Long may you illumine space with your marvellous appearances, delays
and enunciations, and may the money of the world glitteringly cover you
as you rest after a long day under the kleig lights with your faces
in packs for our edification, the way the clouds come often at night
but the heavens operate on the star system. It is a divine precedent
you perpetuate! Roll on, reels of celluloid, as the great earth rolls on!
Posted by: David Ehrenstein | August 01, 2011 at 08:32 PM
Elli for example, with whom I had been on bad terms for years. For me it was an orgy of malice and Schadenfreude when you referred to her like this at almost every meal: "Look at the fat cow, she has to sit ten meters from the table," and again when you imitated her, in spiteful and exaggerated fashion as you sat in your chair, without the faintest hint of warmth or humor, but rather with bitter enmity, as if trying to show how terribly she offended your sensibilities.

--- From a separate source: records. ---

-- ==== Sys2Proof/Tests/Slice0.lean ====
section
/-! SUPPORT. Tests. Words are written out from 30_encoding.md R74; expected results are those of 95_test_vectors.md (the
vector is named) or of the worked examples of the rules. The witnesses at the end meet the hypotheses of the statements. -/

namespace Sys2Proof.Tests

open Sys2Proof.Machine

/-- The constructed core of the reference configuration, `PC = 0x300`: the start of the vectors. -/
def rc : State := { State.construct referenceBuild with pc := 0x300 }

/-- The same in the extended build. -/
def ext : State := { State.construct constructionBuild with pc := 0x300 }

/-- One step with this word at `PC`. -/
def run1 (s : State) (w : Word) : State :=
  match step (s.placeWord w) with
  | .next t => t
  | .fault _ => s
  | .refused _ => s

/-- Registers `V0`, `V1` and `VF` set. -/
def withV (s : State) (v0 v1 vf : Byte) : State := ((s.setV 0 v0).setV 1 v1).setV 15 vf

/-! ## WellFormed refuses an ill-formed term for each check -/

theorem test_wellFormed_scr : WellFormed false .scr = false := by decide
theorem test_wellFormed_scl : WellFormed false .scl = false := by decide
theorem test_wellFormed_low : WellFormed false .low = false := by decide
theorem test_wellFormed_high : WellFormed false .high = false := by decide
theorem test_wellFormed_scu : WellFormed false (.scu 1) = false := by decide
theorem test_wellFormed_scd : WellFormed false (.scd 1) = false := by decide
theorem test_wellFormed_drw16 : WellFormed false (.drw16 1 2) = false := by decide
theorem test_wellFormed_ldHF : WellFormed false (.ldHF 1) = false := by decide
theorem test_wellFormed_ldRStore : WellFormed false (.ldRStore 1) = false := by decide
theorem test_wellFormed_ldRLoad : WellFormed false (.ldRLoad 1) = false := by decide
theorem test_wellFormed_drw_zero_rows : WellFormed true (.drw 1 2 0) = false := by decide

/-! ## Decoding: a word for every constructor (30_encoding.md R74) -/

theorem test_decode_class0 :
    decode true [0x00, 0xE0] = .ok (.cls, []) ∧ decode true [0x00, 0xEE] = .ok (.ret, []) ∧
    decode true [0x00, 0xFB] = .ok (.scr, []) ∧ decode true [0x00, 0xFC] = .ok (.scl, []) ∧
    decode true [0x00, 0xFE] = .ok (.low, []) ∧ decode true [0x00, 0xFF] = .ok (.high, []) ∧
    decode true [0x00, 0xB2] = .ok (.scu 2, []) ∧ decode true [0x00, 0xCF] = .ok (.scd 15, []) := by decide

theorem test_decode_flow :
    decode false [0x14, 0x56] = .ok (.jp 0x456, []) ∧ decode false [0x24, 0x00] = .ok (.call 0x400, []) ∧
    decode false [0x31, 0x42] = .ok (.seImm 1 0x42, []) ∧ decode false [0x41, 0x43] = .ok (.sneImm 1 0x43, []) ∧
    decode false [0x51, 0x20] = .ok (.seReg 1 2, []) ∧ decode false [0x91, 0x20] = .ok (.sneReg 1 2, []) ∧
    decode false [0xBF, 0xFF] = .ok (.jpV0 0xFFF, []) := by decide

theorem test_decode_alu :
    decode false [0x6A, 0xFF] = .ok (.ldImm 10 0xFF, []) ∧ decode false [0x7A, 0x01] = .ok (.addImm 10 1, []) ∧
    decode false [0x80, 0x10] = .ok (.ldReg 0 1, []) ∧ decode false [0x80, 0x11] = .ok (.orReg 0 1, []) ∧
    decode false [0x80, 0x12] = .ok (.andReg 0 1, []) ∧ decode false [0x80, 0x13] = .ok (.xorReg 0 1, []) := by decide

theorem test_decode_alu_flags :
    decode false [0x8A, 0xB4] = .ok (.addReg 10 11, []) ∧ decode false [0x80, 0x15] = .ok (.sub 0 1, []) ∧
    decode false [0x80, 0x16] = .ok (.shr 0 1, []) ∧ decode false [0x80, 0x17] = .ok (.subn 0 1, []) ∧
    decode false [0x80, 0x1E] = .ok (.shl 0 1, []) ∧ decode false [0xC1, 0x0F] = .ok (.rnd 1 0x0F, []) := by decide

theorem test_decode_index_display_keys :
    decode false [0xA1, 0x23] = .ok (.ldI 0x123, []) ∧ decode false [0xD1, 0x25] = .ok (.drw 1 2 5, []) ∧
    decode true [0xD1, 0x20] = .ok (.drw16 1 2, []) ∧ decode false [0xD1, 0x20] = .ok (.drw 1 2 0, []) ∧
    decode false [0xE4, 0x9E] = .ok (.skp 4, []) ∧ decode false [0xE4, 0xA1] = .ok (.sknp 4, []) := by decide

theorem test_decode_classF :
    decode true [0xF5, 0x07] = .ok (.ldVxDT 5, []) ∧ decode true [0xF3, 0x0A] = .ok (.ldK 3, []) ∧
    decode true [0xF5, 0x15] = .ok (.ldDT 5, []) ∧ decode true [0xF6, 0x18] = .ok (.ldST 6, []) ∧
    decode true [0xF2, 0x1E] = .ok (.addI 2, []) ∧ decode true [0xF0, 0x29] = .ok (.ldF 0, []) := by decide

theorem test_decode_classF_memory :
    decode true [0xF0, 0x30] = .ok (.ldHF 0, []) ∧ decode true [0xF0, 0x33] = .ok (.ldB 0, []) ∧
    decode true [0xF2, 0x55] = .ok (.ldMemStore 2, []) ∧ decode true [0xF2, 0x65] = .ok (.ldMemLoad 2, []) ∧
    decode true [0xF7, 0x75] = .ok (.ldRStore 7, []) ∧ decode true [0xF1, 0x85] = .ok (.ldRLoad 1, []) := by decide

Posted by: cheap nfl jerseys | August 02, 2011 at 04:34 AM
Sometimes, reading Kafka's letters and diaries, I wish I had the ability to transport him to a world in which he could absent himself from his aloneness and family dysfunction by reading his own work with all their paradoxical consolations, as in this zettel from his "Zurau Aphorisms":
"If you were walking across a plain, felt every desire to walk, and yet found yourself going backward, it would be a cause for despair; but as you are in fact scaling a steep precipice, as sheer in front of you as you are from the ground, then your backward movement can be caused only by the terrain, and you would be wrong to despair."
Posted by: Owen Walter | August 02, 2011 at 12:17 PM
Once you've read all of his stuff you can get your hands on, do not miss the illustrated Kafka biography by David Mairowitz and Robert Crumb.